- Task requirements -
For the entries that follow, restate word for word the line containing "unfold readRegister at h", the line containing "w.value), !s.nextDraw.fails⟩ with", and every line that lies between them.

---- Supplied material

-- ==== Sys2Proof/Laws/Driver.lean ====
section
/-! SUPPORT. The Padder always gives the Segmenter whole blocks (spec/45_host_driver.md R163, R164), so the driver never
faults. -/

namespace Sys2Proof.Machine

@[simp] theorem lengthField_length (l : Nat) : (lengthField l).length = 8 := by simp [lengthField]

/-- R163: the length of the padded message, from the number `z` of zero bits. -/
theorem padBytes_length (m : List Byte) :
    (padBytes m).length = m.length + 1 + zeroBits (8 * m.length % 512) / 8 + 8 := by
  simp [padBytes]; omega

/-- R163: the number of blocks is floor((L + 8) / 64) + 1. -/
theorem padBytes_length_eq (m : List Byte) : (padBytes m).length = 64 * ((m.length + 8) / 64 + 1) := by
  rw [padBytes_length]
  unfold zeroBits
  split <;> omega

theorem pad_eq_some {m : List Byte} (h : 8 * m.length < Config.messageBitLimit) : pad m = some (padBytes m) := by
  simp [pad, h]

theorem pad_eq_none {m : List Byte} (h : ¬8 * m.length < Config.messageBitLimit) : pad m = none := by
  simp [pad, h]

/-- R165: a buffer of whole blocks is segmented. -/
theorem segmentBlocks_of_dvd {p : List Byte} (h : p.length % 64 = 0) : segmentBlocks p =
    some ((List.range (p.length / 64)).map fun i => Vector.ofFn fun j : Fin 16 => segmentWord p i j.val) := by
  simp [segmentBlocks, h]

/-- R165, R168 step (1): a message within the limit has its blocks, n = floor((L + 8) / 64) + 1 of them. -/
theorem blocksOf_ok {m : List Byte} (h : 8 * m.length < Config.messageBitLimit) :
    ∃ bs, blocksOf m = .next bs ∧ segmentBlocks (padBytes m) = some bs ∧ bs.length = (m.length + 8) / 64 + 1 := by
  have hl := padBytes_length_eq m
  have hs := segmentBlocks_of_dvd (p := padBytes m) (by omega)
  refine ⟨_, ?_, hs, ?_⟩
  · simp [blocksOf, pad_eq_some h, hs]
  · simp [hl]

/-- R170: a longer message is refused. -/
theorem blocksOf_tooLong {m : List Byte} (h : ¬8 * m.length < Config.messageBitLimit) :
    blocksOf m = .refused .messageTooLong := by
  simp [blocksOf, pad_eq_none h]

end Sys2Proof.Machine
end

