-- ==== Sys2Proof/Tests/Slice0.lean ====
section
/-! SUPPORT. Tests of the model on fixed values, each expected value taken from the spec's text (the rule or the section of
spec/95_test_vectors.md is named), and for every statement with hypotheses a concrete input that meets all of them. -/

namespace Sys2Proof.Tests
open Sys2Proof.Machine

/- One declaration at a time: the threads' stacks then stay small. -/
set_option Elab.async false

/-! ### The decoder, on words written out from the formats of spec/30_encoding.md R71, R72, R74 -/

/-- R75: `op` = 0 with all block bits 1 is `INIT`. -/
theorem test_decode_init : decode (.cmd (BitVec.ofNat 513 (2 ^ 512 - 1))) = .ok .init := by decide +kernel

/-- R71: `op` in bit 512, block word 0 in bits 511 to 480, block word 15 in bits 31 to 0. -/
theorem test_decode_compress : decode (.cmd (BitVec.ofNat 513 (2 ^ 512 + 0x61626380 * 2 ^ 480 + 0x18))) =
    .ok (.compress (packBlock #v[0x61626380, 0, 0, 0, 0, 0, 0, 0, 0, 0, 0, 0, 0, 0, 0, 0x18])) := by decide +kernel

theorem test_decode_uexp : decode (.seq 0b001010001) = .ok (.uexp 17) := by decide
theorem test_decode_uwinit : decode (.seq 0b010000000) = .ok .uwinit := by decide
theorem test_decode_urnd : decode (.seq 0b011111111) = .ok (.urnd 63) := by decide
theorem test_decode_uacc : decode (.seq 0b100000000) = .ok .uacc := by decide

/-- R76: each kind of sequencer word that is no micro-operation is rejected under its own name. -/
theorem test_decode_rejects :
    decode (.seq 0b000000000) = .error .idleWord ∧ decode (.seq 0b000000001) = .error .idleCounterNotZero ∧
    decode (.seq 0b001001111) = .error .expandCounterBelow16 ∧ decode (.seq 0b010000001) = .error .winitCounterNotZero ∧
    decode (.seq 0b100000001) = .error .accCounterNotZero ∧ decode (.seq 0b101000000) = .error .unusedPhase := by decide

/-- The table's numbering (R74): a `UOP` word in two bytes, a `CMD` word in 65; a bit outside the format is no word. -/
theorem test_table_words :
    decodeTableWord 16 0x0c5 = some (.urnd 5) ∧ decodeTableWord 16 0x200 = none ∧ decodeTableWord 520 0 = some .init := by
  decide

/-- The words met in one `COMPRESS` (spec/95_test_vectors.md section 3.7): `050` to `07f`, `080`, `0c0` to `0ff`, `100`. -/
theorem test_words_of_one_compress :
    ((List.range 512).filter fun n => (decodeSeq (BitVec.ofNat 9 n)).toBool) =
      List.range' 0x050 48 ++ [0x080] ++ List.range' 0x0c0 64 ++ [0x100] := by decide +kernel

/-! ### WellFormed: the one check there is (R74, R76) -/

theorem test_wellFormed_refuses_uexp_below_16 : Instr.wellFormed (.uexp 15) = false := by decide
theorem test_wellFormed_takes_uexp_16 : Instr.wellFormed (.uexp 16) = true := by decide
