-- ==== Sys2Proof/Laws/Ops.lean ====
section
/-! SUPPORT. One lemma per shared operation that says everything it can do; the meanings' proofs cite these and do not
unfold the operations again. -/

namespace Sys2Proof.Laws

open Sys2Proof.Machine

/-! ### Draws and the register map -/

theorem nextDraw_of_cons {s : State} {d : Draw} {ds : List Draw} (h : s.draws = d :: ds) : s.nextDraw = d := by
  simp [State.nextDraw, h]

theorem useDraw_of_cons {s : State} {d : Draw} {ds : List Draw} (h : s.draws = d :: ds) :
    s.useDraw = { s with draws := ds } := by
  simp [State.useDraw, h]

@[simp] theorem ofId_id (x : RegId) : RegId.ofId x.id = some x := by cases x <;> rfl

@[simp] theorem id_ne_cmdE2W (x : RegId) : x.id ≠ cmdE2W := by cases x <;> decide

@[simp] theorem length_payloadOf (x : RegId) (v : Word16) : (payloadOf x v).length = x.len := by cases x <;> rfl

theorem mask_and_width (x : RegId) : x.mask &&& x.width = x.mask := by cases x <;> decide

/-! ### The two primitives -/

/-- Everything `MemRead` of a register at its own width can do. -/
theorem memRead_register (x : RegId) (s : State) :
    memRead x.id x.len s =
      .done (if s.nextDraw.fails then .error .ioError else .ok (payloadOf x (readValue x s.reg s.nextDraw.reserved)))
        (s.useDraw.log ⟨.read, x.id,
          if s.nextDraw.fails then none else some (payloadOf x (readValue x s.reg s.nextDraw.reserved)),
          !s.nextDraw.fails⟩) := by
  simp [memRead]

/-- An access outside the address map is refused (R31, D11). -/
theorem memRead_unknown {id : Byte} (h : RegId.ofId id = none) (n : Nat) (s : State) :
    memRead id n s = .refused (.unknownRegister id) := by
  simp [memRead, h]

/-- A read of another width is refused (R37, D11). -/
theorem memRead_wrong_width {x : RegId} {n : Nat} (h : n ≠ x.len) (s : State) :
    memRead x.id n s = .refused (.wrongPayloadWidth x.id n) := by
  simp [memRead, h]

/-- Everything `MemWrite` of a register with a payload of its width can do. -/
theorem memWrite_register (x : RegId) (v : Word16) (s : State) :
    memWrite x.id x.len (payloadOf x v) s =
      .done (if s.nextDraw.fails then .error .ioError else .ok ())
        { s.useDraw.log ⟨.write, x.id, some (payloadOf x v), !s.nextDraw.fails⟩ with
          reg := regAfterWrite s.nextDraw x (valueOfPayload (payloadOf x v)) s.reg
          nv := nvAfterWrite s.nextDraw x (valueOfPayload (payloadOf x v)) s.reg.bus s.nv } := by
  simp [memWrite]

/-- Everything the EEPROM-write trigger can do. -/
theorem memWrite_e2w (s : State) :
    memWrite cmdE2W 0 [] s =
      .done (if s.nextDraw.fails then .error .ioError else .ok ())
        { s.useDraw.log ⟨.write, cmdE2W, some [], !s.nextDraw.fails⟩ with
          nv := nvAfterE2W s.nextDraw s.reg s.nv } := by
  simp [memWrite]

/-- A write outside the address map is refused (R31, D11). -/
theorem memWrite_unknown {id : Byte} (h : RegId.ofId id = none) (hc : id ≠ cmdE2W) (n : Nat) (bytes : List Byte)
    (s : State) : memWrite id n bytes s = .refused (.unknownRegister id) := by
  simp [memWrite, h, hc]

/-- A write of another width is refused (R37, D11). -/
theorem memWrite_wrong_width {x : RegId} {n : Nat} (h : n ≠ x.len) (bytes : List Byte) (s : State) :
    memWrite x.id n bytes s = .refused (.wrongPayloadWidth x.id n) := by
  simp [memWrite, h]

/-! ### RD, WR, E2W: what each can do when it answers a next state -/

/-- A read that answers has either passed or failed, and says all it did. -/
theorem readRegister_next {x : RegId} {s s' : State} (h : readRegister x s = .next s') :
    s.handle = .configured ∧
    ((s.nextDraw.fails = false ∧
        s' = { s.useDraw with
          t := some ⟨valueOfPayload (payloadOf x (readValue x s.reg s.nextDraw.reserved)), .read x⟩
          wire := s.wire ++ [⟨.read, x.id, some (payloadOf x (readValue x s.reg s.nextDraw.reserved)), true⟩] }) ∨
     (s.nextDraw.fails = true ∧
        s' = { s.useDraw with
          status := .failed .ioError, lines := []
          wire := s.wire ++ [⟨.read, x.id, none, false⟩] })) := by
  unfold readRegister at h
  split at h
  case isFalse => cases h
  case isTrue hc =>
    refine ⟨hc, ?_⟩
    rw [memRead_register] at h
    cases hf : s.nextDraw.fails <;>
      simp [hf, State.setT, State.raise, State.log] at h <;> simp [← h]

/-- A write that answers says all it did. -/
theorem writeRegister_next {x : RegId} {s s' : State} (h : writeRegister x s = .next s') :
    ∃ w, s.handle = .configured ∧ s.t = some w ∧ w.source = .encoded x ∧
      s' = ({ s.useDraw.log ⟨.write, x.id, some (payloadOf x w.value), !s.nextDraw.fails⟩ with
          reg := regAfterWrite s.nextDraw x (valueOfPayload (payloadOf x w.value)) s.reg
          nv := nvAfterWrite s.nextDraw x (valueOfPayload (payloadOf x w.value)) s.reg.bus s.nv } : State).afterWrite
        (if s.nextDraw.fails then .error .ioError else .ok ()) := by
  unfold writeRegister at h
  split at h
  case isFalse => cases h
  case isTrue hc =>
    split at h
    case h_1 => cases h
    case h_2 w ht =>
      split at h
      case isFalse => cases h
      case isTrue hs =>
        rw [memWrite_register] at h
        exact ⟨w, hc, ht, hs, by simpa using h.symm⟩

/-- A trigger that answers says all it did. -/
theorem triggerEepromWrite_next {s s' : State} (h : triggerEepromWrite s = .next s') :
    s.handle = .configured ∧
      s' = ({ s.useDraw.log ⟨.write, cmdE2W, some [], !s.nextDraw.fails⟩ with
          nv := nvAfterE2W s.nextDraw s.reg s.nv } : State).afterWrite
        (if s.nextDraw.fails then .error .ioError else .ok ()) := by
  unfold triggerEepromWrite at h
  split at h
  case isFalse => cases h
  case isTrue hc =>
    rw [memWrite_e2w] at h
    exact ⟨hc, by simpa using h.symm⟩

/-- What follows a write: nothing, or the one error entry. -/
theorem afterWrite_cases (res : Except OpError Unit) (s : State) :
    s.afterWrite res = s ∨ ∃ e, res = .error e ∧ s.afterWrite res = s.raise e := by
  cases res with
  | ok _ => exact .inl rfl
  | error e => exact .inr ⟨e, rfl, rfl⟩

/-- The registers after a write are the old ones or hold the new value; the new value if the write passed (R20, R43). -/
theorem regAfterWrite_cases (d : Draw) (x : RegId) (v : Word16) (g : Regs) :
    (d.fails = true ∧ regAfterWrite d x v g = g) ∨ regAfterWrite d x v g = g.put x v := by
  unfold regAfterWrite
  split
  case isTrue h => exact .inl ⟨by simp_all, rfl⟩
  case isFalse => exact .inr rfl

/-- The EEPROM copy after a write is the old one or holds the new value (R24, R43). -/
theorem nvAfterWrite_cases (d : Draw) (x : RegId) (v : Word16) (oldBus : Byte) (nv : Regs) :
    nvAfterWrite d x v oldBus nv = nv ∨ nvAfterWrite d x v oldBus nv = nv.put x v := by
  unfold nvAfterWrite
  cases d.fails <;> cases persistence x oldBus v <;> cases nvTakes d x <;> simp

/-! ### DEC, ENC -/

/-- A decode that answers had a wire value and set the record alone. -/
theorem decodeInto_next {f : Word16 → Record} {s s' : State} (h : decodeInto f s = .next s') :
    ∃ w, s.t = some w ∧ s' = s.setR (f w.value) := by
  unfold decodeInto at h
  split at h
  case h_1 => cases h
  case h_2 w ht => exact ⟨w, ht, by simpa using h.symm⟩

/-- An encode that answers set the wire value alone, or raised. -/
theorem encodeInto_next {x : RegId} {res : Except OpError Word16} {s s' : State} (h : encodeInto x res s = .next s') :
    (∃ w, res = .ok w ∧ s' = s.setT w (.encoded x)) ∨ (∃ e, res = .error e ∧ s' = s.raise e) := by
  cases res with
  | ok w => exact .inl ⟨w, rfl, by simpa [encodeInto] using h.symm⟩
  | error e => exact .inr ⟨e, rfl, by simpa [encodeInto] using h.symm⟩

/-- The encode operations that answer had a record of their register. -/
theorem execDivEnc_next {s s' : State} (h : execDivEnc s = .next s') :
    ∃ d, s.r = some (.div d) ∧ encodeInto .div (divEnc d) s = .next s' := by
  unfold execDivEnc at h
  split at h <;> first | exact ⟨_, by assumption, h⟩ | cases h

theorem execMuxEnc_next {s s' : State} (h : execMuxEnc s = .next s') :
    ∃ m, s.r = some (.mux m) ∧ encodeInto .mux (muxEnc s.p1Swapped m) s = .next s' := by
  unfold execMuxEnc at h
  split at h <;> first | exact ⟨_, by assumption, h⟩ | cases h

theorem execBusEnc_next {s s' : State} (h : execBusEnc s = .next s') :
    ∃ b, s.r = some (.bus b) ∧ encodeInto .bus ((busEnc b).map fun v => v.setWidth 16) s = .next s' := by
  unfold execBusEnc at h
  split at h <;> first | exact ⟨_, by assumption, h⟩ | cases h

/-- A direct PRE.ENC sets its result or raises. -/
theorem execPreEnc_next {p : Nat} {s s' : State} (h : execPreEnc p s = .next s') :
    (∃ c, preEnc p = .ok c ∧ s' = s.setSub (.code c)) ∨ (∃ e, preEnc p = .error e ∧ s' = s.raise e) := by
  unfold execPreEnc at h
  cases hp : preEnc p with
  | ok c => exact .inl ⟨c, rfl, by simpa [hp] using h.symm⟩
  | error e => exact .inr ⟨e, rfl, by simpa [hp] using h.symm⟩

/-! ### The caller's lines -/

/-- A SET that answers changed the record alone. -/
theorem runSet_next {f : FieldSet} {s s' : State} (h : runSet f s = .next s') :
    ∃ rec rec', s.r = some rec ∧ f.apply rec = some rec' ∧ s' = s.setR rec' := by
  unfold runSet at h
  split at h
  case h_1 => cases h
  case h_2 rec hr =>
    split at h
    case h_1 rec' ha => exact ⟨rec, rec', hr, ha, by simpa using h.symm⟩
    case h_2 => cases h

/-- An opening that answers moved the handle on, or raised. -/
theorem runOpen_next {s s' : State} (h : runOpen s = .next s') :
    s.handle = .closed ∧
      (s' = s.useDraw.raise .ioError ∨ s' = { s.useDraw with handle := .opened }) := by
  unfold runOpen at h
  split at h
  case isFalse => cases h
  case isTrue hc => exact ⟨hc, by cases hf : s.nextDraw.fails <;> simp_all⟩

/-- A binding that answers bound a legal address, or raised on an illegal one. -/
theorem runBind_next {a : Nat} {s s' : State} (h : runBind a s = .next s') :
    s.handle = .opened ∧
      ((addressLegal a = true ∧ s' = { s with devAddr := a, handle := .bound }) ∨
       (addressLegal a = false ∧ s' = s.raise .invalidAddress)) := by
  unfold runBind at h
  split at h
  case isFalse => cases h
  case isTrue hc => exact ⟨hc, by cases ha : addressLegal a <;> simp_all⟩

/-- A configuration that answers moved the handle on, or raised. -/
theorem runConfigure_next {s s' : State} (h : runConfigure s = .next s') :
    s.handle = .bound ∧
      (s' = s.useDraw.raise .ioError ∨ s' = { s.useDraw with handle := .configured }) := by
  unfold runConfigure at h
  split at h
  case isFalse => cases h
  case isTrue hc => exact ⟨hc, by cases hf : s.nextDraw.fails <;> simp_all⟩

/-! ### The step -/

/-- Everything a step can do: nothing when no sequence runs, end the sequence, or run its next line. -/
theorem step_next {s s' : State} (h : step s = .next s') :
    (s.status ≠ .running ∧ s' = s) ∨
    (s.status = .running ∧ s.lines = [] ∧ s' = { s with status := .success }) ∨
    (∃ l rest, s.status = .running ∧ s.lines = l :: rest ∧ runLine l { s with lines := rest } = .next s') := by
  unfold step at h
  cases hs : s.status <;> simp only [hs] at h
  case running =>
    unfold advance at h
    cases hl : s.lines with
    | nil => exact .inr (.inl ⟨rfl, rfl, by simpa [hl] using h.symm⟩)
    | cons l rest => exact .inr (.inr ⟨l, rest, rfl, rfl, by simpa [hl, hs] using h⟩)
  all_goals exact .inl ⟨by simp, by simpa using h.symm⟩

/-- A step of a running sequence runs its next line. -/
theorem step_line {s : State} {l : Line} {rest : List Line} (hs : s.status = .running) (hl : s.lines = l :: rest) :
    step s = runLine l { s with lines := rest } := by
  simp [step, advance, hs, hl]

/-- A SET whose field the record has replaces the record and takes its line off (R61). -/
theorem step_set {s : State} {f : FieldSet} {rec rec' : Record} {rest : List Line} (hs : s.status = .running)
    (hl : s.lines = .set f :: rest) (hr : s.r = some rec) (hf : f.apply rec = some rec') :
    step s = .next { s with r := some rec', lines := rest } := by
  rw [step_line hs hl]
  simp [runLine, runSet, hr, hf, State.setR]

/-- A call that answers decoded to an operation that answers. -/
theorem runCall_next {f : Interface} {bytes : List Byte} {s s' : State} (h : runCall f bytes s = .next s') :
    ∃ i, decode f bytes = .instr i ∧ exec i s = .next s' := by
  unfold runCall at h
  split at h
  case h_1 i hi => exact ⟨i, hi, h⟩
  case h_2 => cases h

end Sys2Proof.Laws
end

--------

- Expected answer -
  unfold readRegister at h
  split at h
  case isFalse => cases h
  case isTrue hc =>
    refine ⟨hc, ?_⟩
    rw [memRead_register] at h
    cases hf : s.nextDraw.fails <;>
      simp [hf, State.setT, State.raise, State.log] at h <;> simp [← h]

/-- A write that answers says all it did. -/
theorem writeRegister_next {x : RegId} {s s' : State} (h : writeRegister x s = .next s') :
    ∃ w, s.handle = .configured ∧ s.t = some w ∧ w.source = .encoded x ∧
      s' = ({ s.useDraw.log ⟨.write, x.id, some (payloadOf x w.value), !s.nextDraw.fails⟩ with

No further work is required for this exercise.